ESG stands for environmental, social, and governance, and is a set of criteria used to assess a company's sustainability and societal impact. ESG helps investors to identify companies that are more sustainable and better positioned for long-term success.

Does ESG really matter and why? ›

We find very little evidence that ESG ratings are related to global stock returns over 2001-2020. In other words, returns on investment are greater in companies that act badly, rather than those that act better.

Who is behind ESG? ›

The term ESG first came to prominence in a 2004 report titled "Who Cares Wins", which was a joint initiative of financial institutions at the invitation of the United Nations (UN).

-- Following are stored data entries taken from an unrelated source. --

/-! ## Waterline -/

theorem raiseCall_only {cs : List Part} {r0 : State} (s : State) (h0 : [.bus] ⊆ cs) (hC : OnlyChanges cs r0 s) :
  
     OnlyChanges cs r0 (raiseCall s) := by
  simp only [List.cons_subset, List.nil_subset, and_true] at h0
  unfold raiseCall
  simp (maxDischargeDepth := 60) only [hC, h0, State.onBus_only]
theorem attend_only {cs : List Part} {r0 : State} (n : Nat) (s : State) (h0 : [.bus] ⊆ cs) (hC : OnlyChanges cs r0
    s) :
    OnlyChanges cs r0 (attend n s) := by
  simp only [List.cons_subset, List.nil_subset, and_true] at h0
  unfold attend
  simp (maxDischargeDepth := 60) only [hC, h0, List.cons_subset, List.nil_subset, and_self, State.onBus_only,
      raiseCall_only, ite_only]
theorem feedCxl_only {cs : List Part} {r0 : State} (r : WlRec) (s : State) (h0 : [.host, .cxl, .out] ⊆ cs) (hC :
    OnlyChanges cs r0 s) :
    OnlyChanges cs r0 (feedCxl r s) := by
  simp only [List.cons_subset, List.nil_subset, and_true] at h0
  unfold feedCxl
  simp (maxDischargeDepth := 60) only [hC, h0, List.cons_subset, List.nil_subset, and_self, State.onCxl_only,
      vector_only, ite_only]
theorem issueSeq_only {cs : List Part} {r0 : State} (s : State) (h0 : [.wl] ⊆ cs) (hC : OnlyChanges cs r0 s) :
   
    OnlyChanges cs r0 (issueSeq s) := by
  simp only [List.cons_subset, List.nil_subset, and_true] at h0
  unfold issueSeq
  simp (maxDischargeDepth := 60) only [hC, h0, State.onWl_only]
theorem dropRec_only {cs : List Part} {r0 : State} (sev : Nat) (s : State) (h0 : [.wl] ⊆ cs) (hC : OnlyChanges cs
    r0 s) :
    OnlyChanges cs r0 (dropRec sev s) := by
  simp only [List.cons_subset, List.nil_subset, and_true] at h0
  unfold dropRec
  simp (maxDischargeDepth := 60) only [hC, h0, State.onWl_only]
theorem storeWl_only {cs : List Part} {r0 : State} (r : WlRec) (s : State) (h0 : [.host, .cxl, .wl, .out] ⊆ cs) (hC
    : OnlyChanges cs r0 s) :
    OnlyChanges cs r0 (storeWl r s) := by
  simp only [List.cons_subset, List.nil_subset, and_true] at h0
  unfold storeWl
  (repeat' split) <;> simp (maxDischargeDepth := 60) only [hC, h0, List.cons_subset, List.nil_subset, and_self,
      State.onWl_only, dropRec_only, feedCxl_only]
theorem recordWith_only {cs : List Part} {r0 : State} (code : BitVec 16) (sev : Fin 8) (src : MasterId) (arg : Nat)
    (conseq partial' : Bool) (snap : List Word) (s : State) (h0 : [.host, .cxl, .wl, .bus, .out] ⊆ cs) (hC :
    OnlyChanges cs r0 s) :
    OnlyChanges cs r0 (recordWith code sev src arg conseq partial' snap s) := by
  simp only [List.cons_subset, List.nil_subset, and_true] at h0
  unfold recordWith
  simp (maxDischargeDepth := 60) only [hC, h0, List.cons_subset, List.nil_subset, and_self, attend_only,
      issueSeq_only, storeWl_only, ite_only]
theorem record_only {cs : List Part} {r0 : State} (code : BitVec 16) (sev : Fin 8) (src : MasterId) (arg : Nat) (s
    : State) (h0 : [.host, .cxl, .wl, .bus, .out] ⊆ cs) (hC : OnlyChanges cs r0 s) :
    OnlyChanges cs r0 (record
    code sev src arg s) := by
  simp only [List.cons_subset, List.nil_subset, and_true] at h0
  unfold record
  simp (maxDischargeDepth := 60) only [hC, h0, List.cons_subset, List.nil_subset, and_self, recordWith_only,
      ite_only]
theorem recordFree_only {cs : List Part} {r0 : State} (sev : Fin 8) (src : MasterId) (arg : Nat) (s : State) (h0 :
    [.free, .host, .cxl, .wl, .bus, .out] ⊆ cs) (hC : OnlyChanges cs r0 s) :
    OnlyChanges cs r0 (recordFree sev
    src arg s) := by
  simp only [List.cons_subset, List.nil_subset, and_true] at h0
  unfold recordFree
  simp (maxDischargeDepth := 60) only [hC, h0, List.cons_subset, List.nil_subset, and_self, record_only, free_only]
theorem moveStaged_only {cs : List Part} {r0 : State} (s : State) (h0 : [.host, .cxl, .wl, .bus, .out] ⊆ cs) (hC :
    OnlyChanges cs r0 s) :
    OnlyChanges cs r0 (moveStaged s) := by
  unfold moveStaged
  dsimp only
  split
  · exact hC
  · split
    · exact only_foldl (fun s x h => feedCxl_only _ _ (parts_sub h0 rfl) h) _ _ (State.onWl_only _ _ (parts_mem h0
        rfl) hC)
    · refine record_only _ _ _ _ _ (parts_sub h0 rfl) (only_foldl (fun s x h => ?_) _ _ (State.onWl_only _ _
        (parts_mem h0 rfl) hC))
      split
      · exact dropRec_only _ _ (parts_sub h0 rfl) h
      · exact feedCxl_only _ _ (parts_sub h0 rfl) (State.onWl_only _ _ (parts_mem h0 rfl) h)
theorem holdCommit_only {cs : List Part} {r0 : State} (c : Commit) (s : State) (h0 : [.free, .host, .cxl, .ledger,
    .wl, .bus, .out] ⊆ cs) (hC : OnlyChanges cs r0 s) :
    OnlyChanges cs r0 (holdCommit c s) := by
  simp only [List.cons_subset, List.nil_subset, and_true] at h0
  unfold holdCommit
  simp (maxDischargeDepth := 60) only [hC, h0, List.cons_subset, List.nil_subset, and_self, State.onLedger_only,
      recordWith_only, free_only]
theorem rootWrite_only {cs : List Part} {r0 : State} (typ gen : Nat) (c : Option Commit) (ws : List Word) (s :
    State) (h0 : [.ledger] ⊆ cs) (hC : OnlyChanges cs r0 s) :
    OnlyChanges cs r0 (rootWrite typ gen c ws s) := by
  simp only [List.cons_subset, List.nil_subset, and_true] at h0
  unfold rootWrite
  simp (maxDischargeDepth := 60) only [hC, h0, State.onLedger_only]
theorem commit_only {cs : List Part} {r0 : State} (c : Commit) (s : State) (h0 : [.free, .host, .cxl, .ledger, .wl,
    .bus, .out] ⊆ cs) (hC : OnlyChanges cs r0 s) :
    OnlyChanges cs r0 (commit c s) := by
  simp only [List.cons_subset, List.nil_subset, and_true] at h0
  unfold commit
  simp (maxDischargeDepth := 60) only [hC, h0, List.cons_subset, List.nil_subset, and_self, State.onLedger_only,
      holdCommit_only, rootWrite_only, ite_only]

What is the main goal of ESG? ›

ESG stands for environmental, social and governance. These are called pillars in ESG frameworks and represent the 3 main topic areas that companies are expected to report in. The goal of ESG is to capture all the non-financial risks and opportunities inherent to a company's day to day activities.

What are the cons of ESG? ›

However, there are also some cons to ESG investing. First, ESG funds may carry higher-than-average expense ratios. This is because ESG investing requires more research and due diligence, which can be costly. Second, ESG investing can be subjective.

What are the difficulties with ESG? ›

Transparency and trust concerns: Stakeholders increasingly demand transparency and assurance regarding ESG performance. However, ensuring the accuracy, reliability, and consistency of reported data can be challenging, leading to concerns about greenwashing or misleading information.

Is ESG greenwashing? ›

ESG disclosure mandates & standards likely to spur rise in greenwashing claims in 2024 & beyond. Claims of greenwashing — allegations of fraud related to environmental, social & governance (ESG) matters involving misconduct or misstatements — will emerge more prominently in 2024.

What are the problems with ESG in finance? ›

When occurring, ESG risks will have or may have negative impacts on assets, the financial and earnings situation, or the reputation of a bank. ESG risks include environmental risk, social risk and governance risk and the resulting impact on banks' P&L and liquidity.